Library preparation for whole-genome sequencing was performed using the Illumina DNA Prep kit (Illumina, San Diego, CA, USA) according to the manufacturer’s recommendations. Samples were indexed using the Illumina IDT^® Illumina^® DNA/RNA UD Indexes Set A/B/C/D (Illumina, San Diego, CA, USA). Whole-genome amplification products of the influenza virus were purified using AMPure XP magnetic beads (Beckman, Indianapolis, IN, USA). The concentration of double-stranded DNA in the PCR products was determined using a Qubit fluorimeter and the Qubit HS dsDNA kit (Life Technologies, Carlsbad, CA, USA). Purified cDNA was diluted to a concentration of 0.2 ng/μL and then used for library preparation using an Illumina reagent kit (San Diego, CA, USA). Sequencing was performed using the Illumina NextSeq P2 100-cycle kit (Illumina, San Diego, CA, USA) on an Illumina NextSeq 2000 sequencer (Illumina, San Diego, CA, USA).

2.3. Sequence and Phylogenetic Analysis

Multiple alignment of the complete HA and NA genes was performed using the ClustalW (version 2.1) algorithm implemented in Mega (version 12). The analysis compared A/H3N2 strains with international reference and vaccine strains obtained from the GISAID (02/09/2025) and GenBank databases (25/08/2025).
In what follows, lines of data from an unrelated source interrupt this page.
-- ==== Sys2Proof/Laws/Memory.lean ====
section
/-! SUPPORT. The laws of the memory list: what a read gives after each operation, and that every operation keeps the
canonical form. Reads need no hypothesis on the list. -/

namespace Sys2Proof.Machine

/-! ### Reads after one write -/

@[simp] theorem Mem.read?_nil (a : Nat) : Mem.read? [] a = none := rfl

theorem Mem.read?_cons (b : Nat) (v : Byte) (m : Mem) (a : Nat) :
    Mem.read? ((b, v) :: m) a = if b = a then some v else Mem.read? m a := rfl

@[simp] theorem Mem.read?_write_same (m : Mem) (a : Nat) (v : Byte) :
    Mem.read? (Mem.write m a v) a = some v := by
  induction m with
  | nil => simp [Mem.write, Mem.read?]
  | cons e m ih =>
    obtain ⟨b, u⟩ := e
    simp only [Mem.write]
    split
    · simp [Mem.read?]
    · split
      · simp [Mem.read?]
      · next h => simp [Mem.read?, Ne.symm h, ih]

theorem Mem.read?_write_other (m : Mem) {a c : Nat} (v : Byte) (h : c ≠ a) :
    Mem.read? (Mem.write m a v) c = Mem.read? m c := by
  induction m with
  | nil => simp [Mem.write, Mem.read?, Ne.symm h]
  | cons e m ih =>
    obtain ⟨b, u⟩ := e
    simp only [Mem.write]
    split
    · simp [Mem.read?, Ne.symm h]
    · split
      · next h' => subst h'; simp [Mem.read?, Ne.symm h]
      · simp [Mem.read?, ih]

/-! ### Reads through `filter` and `++` -/

theorem Mem.read?_append (m n : Mem) (a : Nat) :
    Mem.read? (m ++ n) a = (Mem.read? m a).or (Mem.read? n a) := by
  induction m with
  | nil => simp
  | cons e m ih =>
    obtain ⟨b, v⟩ := e
    by_cases h : b = a <;> simp [Mem.read?, h, ih]

theorem Mem.read?_filter (p : Nat → Bool) (m : Mem) (a : Nat) :
    Mem.read? (m.filter (fun e => p e.1)) a = if p a then Mem.read? m a else none := by
  induction m with
  | nil => simp
  | cons e m ih =>
    obtain ⟨b, v⟩ := e
    by_cases hb : p b <;> by_cases h : b = a
    · subst h; simp [hb, Mem.read?]
    · simp [hb, Mem.read?, h, ih]
    · subst h; simp [hb, ih]
    · simp [hb, Mem.read?, h, ih]

/-! ### The canonical form -/

theorem Mem.wf_cons (b : Nat) (v : Byte) (m : Mem) :
    Mem.wf ((b, v) :: m) = true ↔ (∀ e ∈ m, b < e.1) ∧ Mem.wf m = true := by
  induction m generalizing b v with
  | nil => simp [Mem.wf]
  | cons e m ih =>
    obtain ⟨c, u⟩ := e
    simp only [Mem.wf, Bool.and_eq_true, decide_eq_true_eq, List.mem_cons, forall_eq_or_imp]
    constructor
    · rintro ⟨hbc, hm⟩
      refine ⟨⟨hbc, fun e he => ?_⟩, hm⟩
      exact lt_trans hbc (((ih c u).1 hm).1 e he)
    · rintro ⟨⟨hbc, _⟩, hm⟩
      exact ⟨hbc, hm⟩

theorem Mem.wf_iff_pairwise (m : Mem) : Mem.wf m = true ↔ m.Pairwise (fun d e => d.1 < e.1) := by
  induction m with
  | nil => simp [Mem.wf]
  | cons e m ih =>
    obtain ⟨b, v⟩ := e
    rw [Mem.wf_cons, List.pairwise_cons, ih]

/-- A write lists the offset written and those listed before. -/
theorem Mem.mem_write {m : Mem} {a : Nat} {v : Byte} {e : Host.Cell} (h : e ∈ Mem.write m a v) :
    e = (a, v) ∨ e ∈ m := by
  induction m with
  | nil => simpa [Mem.write] using h
  | cons d m ih =>
    obtain ⟨b, u⟩ := d
    simp only [Mem.write] at h
    split at h
    · simpa using h
    · split at h
      · simp only [List.mem_cons] at h ⊢; tauto
      · simp only [List.mem_cons] at h ⊢
        rcases h with h | h
        · exact .inr (.inl h)
        · rcases ih h with h | h <;> tauto

theorem Mem.wf_write (m : Mem) (a : Nat) (v : Byte) (h : Mem.wf m = true) :
    Mem.wf (Mem.write m a v) = true := by
  induction m with
  | nil => simp [Mem.write, Mem.wf]
  | cons e m ih =>
    obtain ⟨b, u⟩ := e
    have hc := (Mem.wf_cons b u m).1 h
    simp only [Mem.write]
    split
    · next hab => simp [Mem.wf, hab, h]
    · next hab =>
      split
      · next he => subst he; exact (Mem.wf_cons a v m).2 hc
      · next he =>
        refine (Mem.wf_cons b u _).2 ⟨fun e h' => ?_, ih hc.2⟩
        rcases Mem.mem_write h' with rfl | h'
        · simp only; omega
        · exact hc.1 e h'

theorem Mem.wf_filter (p : Host.Cell → Bool) (m : Mem) (h : Mem.wf m = true) :
    Mem.wf (m.filter p) = true := by
  rw [Mem.wf_iff_pairwise] at h ⊢
  exact h.filter p

theorem Mem.wf_append (m n : Mem) (hm : Mem.wf m = true) (hn : Mem.wf n = true)
    (h : ∀ d ∈ m, ∀ e ∈ n, d.1 < e.1) : Mem.wf (m ++ n) = true := by
  rw [Mem.wf_iff_pairwise] at *
  exact List.pairwise_append.2 ⟨hm, hn, h⟩

/-! ### Cells -/

/-- Reading a byte after `writeCell`: the cell's low byte, its high byte, or what stood there. -/
theorem Mem.read?_writeCell (m : Mem) (i : Nat) (c : Color) (a : Nat) :
    Mem.read? (Mem.writeCell m i c) a =
      if a = pbufBase + 2 * i then some (c.extractLsb' 0 8)
      else if a = pbufBase + 2 * i + 1 then some (c.extractLsb' 8 8)
      else Mem.read? m a := by
  unfold Mem.writeCell
  by_cases h1 : a = pbufBase + 2 * i + 1
  · subst h1; simp
  · rw [Mem.read?_write_other _ _ h1]
    by_cases h0 : a = pbufBase + 2 * i
    · subst h0; simp
    · rw [Mem.read?_write_other _ _ h0]; simp [h0, h1]

theorem Mem.wf_writeCell (m : Mem) (i : Nat) (c : Color) (h : Mem.wf m = true) :
    Mem.wf (Mem.writeCell m i c) = true :=
  Mem.wf_write _ _ _ (Mem.wf_write _ _ _ h)

theorem Mem.wf_putPixel (w h : Nat) (m : Mem) (p : Pixel) (hm : Mem.wf m = true) :
    Mem.wf (Mem.putPixel w h m p) = true := by
  unfold Mem.putPixel
  split
  · exact Mem.wf_writeCell _ _ _ hm
  · exact hm

theorem Mem.wf_foldl_putPixel (w h : Nat) (ps : List Pixel) (m : Mem) (hm : Mem.wf m = true) :
    Mem.wf (ps.foldl (Mem.putPixel w h) m) = true := by
  induction ps generalizing m with
  | nil => exact hm
  | cons p ps ih => exact ih _ (Mem.wf_putPixel w h m p hm)

theorem Mem.wf_writeBytes (bs : List Byte) (m : Mem) (off : Nat) (hm : Mem.wf m = true) :
    Mem.wf (Mem.writeBytes m off bs) = true := by
  induction bs generalizing m off with
  | nil => exact hm
  | cons b bs ih => exact ih _ _ (Mem.wf_write _ _ _ hm)

/-- Reading after a write of bytes: the byte of the list that lands there, or what stood there. -/
theorem Mem.read?_writeBytes (bs : List Byte) (m : Mem) (off a : Nat) :
    Mem.read? (Mem.writeBytes m off bs) a =
      if off ≤ a ∧ a < off + bs.length then bs[a - off]? else Mem.read? m a := by
  induction bs generalizing m off with
  | nil => simp [Mem.writeBytes]
  | cons b bs ih =>
    simp only [Mem.writeBytes, ih, List.length_cons]
    by_cases h : a = off
    · subst h
      rw [if_neg (by omega), if_pos (by omega)]
      simp
    · rw [Mem.read?_write_other _ _ h]
      by_cases h' : off + 1 ≤ a ∧ a < off + 1 + bs.length
      · rw [if_pos h', if_pos (by omega)]
        have : a - off = (a - (off + 1)) + 1 := by omega
        rw [this, List.getElem?_cons_succ]
      · rw [if_neg h', if_neg (by omega)]

/-! ### Filling -/

theorem fillEntries_mem {c : Color} {n i : Nat} {e : Host.Cell} (h : e ∈ fillEntries c n i) :
    pbufBase + 2 * i ≤ e.1 ∧ e.1 < pbufBase + 2 * (i + n) := by
  induction n generalizing i with
  | zero => simp [fillEntries] at h
  | succ n ih =>
    simp only [fillEntries, List.mem_cons] at h
    rcases h with rfl | rfl | h
    · simp
    · simp; omega
    · have := ih h; omega

theorem fillEntries_wf (c : Color) (n i : Nat) : Mem.wf (fillEntries c n i) = true := by
  induction n generalizing i with
  | zero => rfl
  | succ n ih =>
    simp only [fillEntries]
    rw [Mem.wf_cons, Mem.wf_cons]
    refine ⟨fun e he => ?_, fun e he => ?_, ih (i + 1)⟩
    · simp only [List.mem_cons] at he
      rcases he with rfl | he
      · simp
      · have := fillEntries_mem he; omega
    · have := fillEntries_mem he; omega

theorem pbufBase_even : pbufBase % 2 = 0 := rfl

/-- Reading a byte of a filled range. -/
theorem Mem.read?_fillEntries (c : Color) (n i a : Nat) :
    Mem.read? (fillEntries c n i) a =
      if pbufBase + 2 * i ≤ a ∧ a < pbufBase + 2 * (i + n) then
        some (if a % 2 = 0 then c.extractLsb' 0 8 else c.extractLsb' 8 8)
      else none := by
  induction n generalizing i with
  | zero => simp only [fillEntries, Mem.read?_nil]; rw [if_neg (by omega)]
  | succ n ih =>
    simp only [fillEntries, Mem.read?_cons, ih]
    by_cases h0 : pbufBase + 2 * i = a
    · rw [if_pos h0, if_pos (by omega), if_pos (by have := pbufBase_even; omega)]
    · rw [if_neg h0]
      by_cases h1 : pbufBase + 2 * i + 1 = a
      · rw [if_pos h1, if_pos (by omega), if_neg (by have := pbufBase_even; omega)]
      · rw [if_neg h1]
        have h : (pbufBase + 2 * (i + 1) ≤ a ∧ a < pbufBase + 2 * (i + 1 + n)) ↔
            (pbufBase + 2 * i ≤ a ∧ a < pbufBase + 2 * (i + (n + 1))) := by omega
        simp only [h]

theorem Mem.wf_fill (m : Mem) (n : Nat) (c : Color) (h : Mem.wf m = true) :
    Mem.wf (Mem.fill m n c) = true := by
  unfold Mem.fill
  refine Mem.wf_append _ _ (Mem.wf_append _ _ (Mem.wf_filter _ _ h) (fillEntries_wf c n 0) ?_)
    (Mem.wf_filter _ _ h) ?_
  · intro d hd e he
    have h1 := fillEntries_mem he
    simp only [List.mem_filter, decide_eq_true_eq] at hd
    omega
  · intro d hd e he
    simp only [List.mem_filter, decide_eq_true_eq, List.mem_append] at hd he
    rcases hd with hd | hd
    · omega
    · have := fillEntries_mem hd; omega

/-- Reading a byte after a fill: the colour's byte inside the filled cells, what stood there outside. -/
theorem Mem.read?_fill (m : Mem) (n : Nat) (c : Color) (a : Nat) :
    Mem.read? (Mem.fill m n c) a =
      if pbufBase ≤ a ∧ a < pbufBase + 2 * n then
        some (if a % 2 = 0 then c.extractLsb' 0 8 else c.extractLsb' 8 8)
      else Mem.read? m a := by
  unfold Mem.fill
  rw [Mem.read?_append, Mem.read?_append, Mem.read?_filter (fun b => decide (b < pbufBase)),
    Mem.read?_filter (fun b => decide (pbufBase + 2 * n ≤ b)), Mem.read?_fillEntries]
  simp only [decide_eq_true_eq, Nat.mul_zero, Nat.add_zero, Nat.zero_add]
  by_cases h1 : a < pbufBase
  · rw [if_pos h1, if_neg (by omega), if_neg (by omega), if_neg (by omega)]; simp
  · rw [if_neg h1]
    have h2 : (pbufBase ≤ a ∧ a < pbufBase + 2 * n) ↔ a < pbufBase + 2 * n := by omega
    have h3 : pbufBase + 2 * n ≤ a ↔ ¬ a < pbufBase + 2 * n := by omega
    simp only [h2, h3]
    by_cases h4 : a < pbufBase + 2 * n
    · simp only [h4, if_true]; rfl
    · simp only [h4, if_false, not_false_eq_true, if_true]; rfl

end Sys2Proof.Machine
end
Sequence variations, including amino acid substitutions, insertions/deletions, nucleotide divergences, and potential N- and O-glycosylation sites, were identified using Nextclade v3.18.1 [19]. Phylogenetic trees were constructed using MEGA v11 (Pennsylvania State University, University Park, PA, USA) with 1000 bootstrap replicates to assess branch robustness [20]. The HA gene phylogeny was inferred using the maximum likelihood method and the Hasegawa–Kishino–Yano (1985) model [21]. The NA gene phylogeny was inferred using the Tamura (1992) model [22]. The percentage of replication trees in which related taxa clustered together (1000 replications) are shown next to branches [23]. Differences in evolutionary rates between sites were modeled using a 5-category discrete gamma distribution (+G, parameter = 0.3416) for HA and (+G, parameter = 0.7384) for NA. Evolutionary analyses were performed in MEGA12(version 12.1 [24] using up to 4 parallel computing threads.

2.4. Statistical Analysis

Statistical analysis was performed using GraphPad Prism software version 9.1. Categorical variables were analyzed using Fisher’s exact test, a nonparametric method for calculating exact probabilities (p-values) for small samples. A p value of <0.05 was considered statistically significant.

3. Results

To study the prevalence of influenza virus in 2020–2025, nasopharyngeal swabs from 2200 individuals of various ages (born 1935–2025) with various respiratory illnesses were analyzed. The proportion of women examined was 50.45% (1110 samples), the proportion of men examined was slightly less—49.55% (1090 samples).

The majority of samples were obtained from children aged 17 years and younger, accounting for 57.62% of the total sample. The second largest group consisted of individuals of working age (18–65 years)—26.30%. Individuals over 65 years of age accounted for approximately 16.08% (Figure 1a).

The majority of samples, 74.14% (n = 1631), were collected from healthcare facilities located in the southern part of Kazakhstan (Almaty, Zhambyl, Turkestan, and Kyzylorda regions), as this part of Kazakhstan has the largest population (Figure 1b). A smaller number of samples, 14.68% (n = 323), were collected from northern Kazakhstan, including Akmola, North Kazakhstan, Kostanay, and Pavlodar regions. The remaining regions of Kazakhstan collected the smallest number of samples, 11.18% (n = 246).

Depending on the diagnosis, the largest number of samples (nasopharyngeal swabs) were obtained from patients with acute respiratory viral infections and acute respiratory infections, accounting for 94.09%. Samples from patients diagnosed with bronchitis and pneumonia accounted for a smaller proportion (3.73% and 1.95%). Less than 1% of samples were obtained from patients with tonsillitis (0.23%) (Figure 1c).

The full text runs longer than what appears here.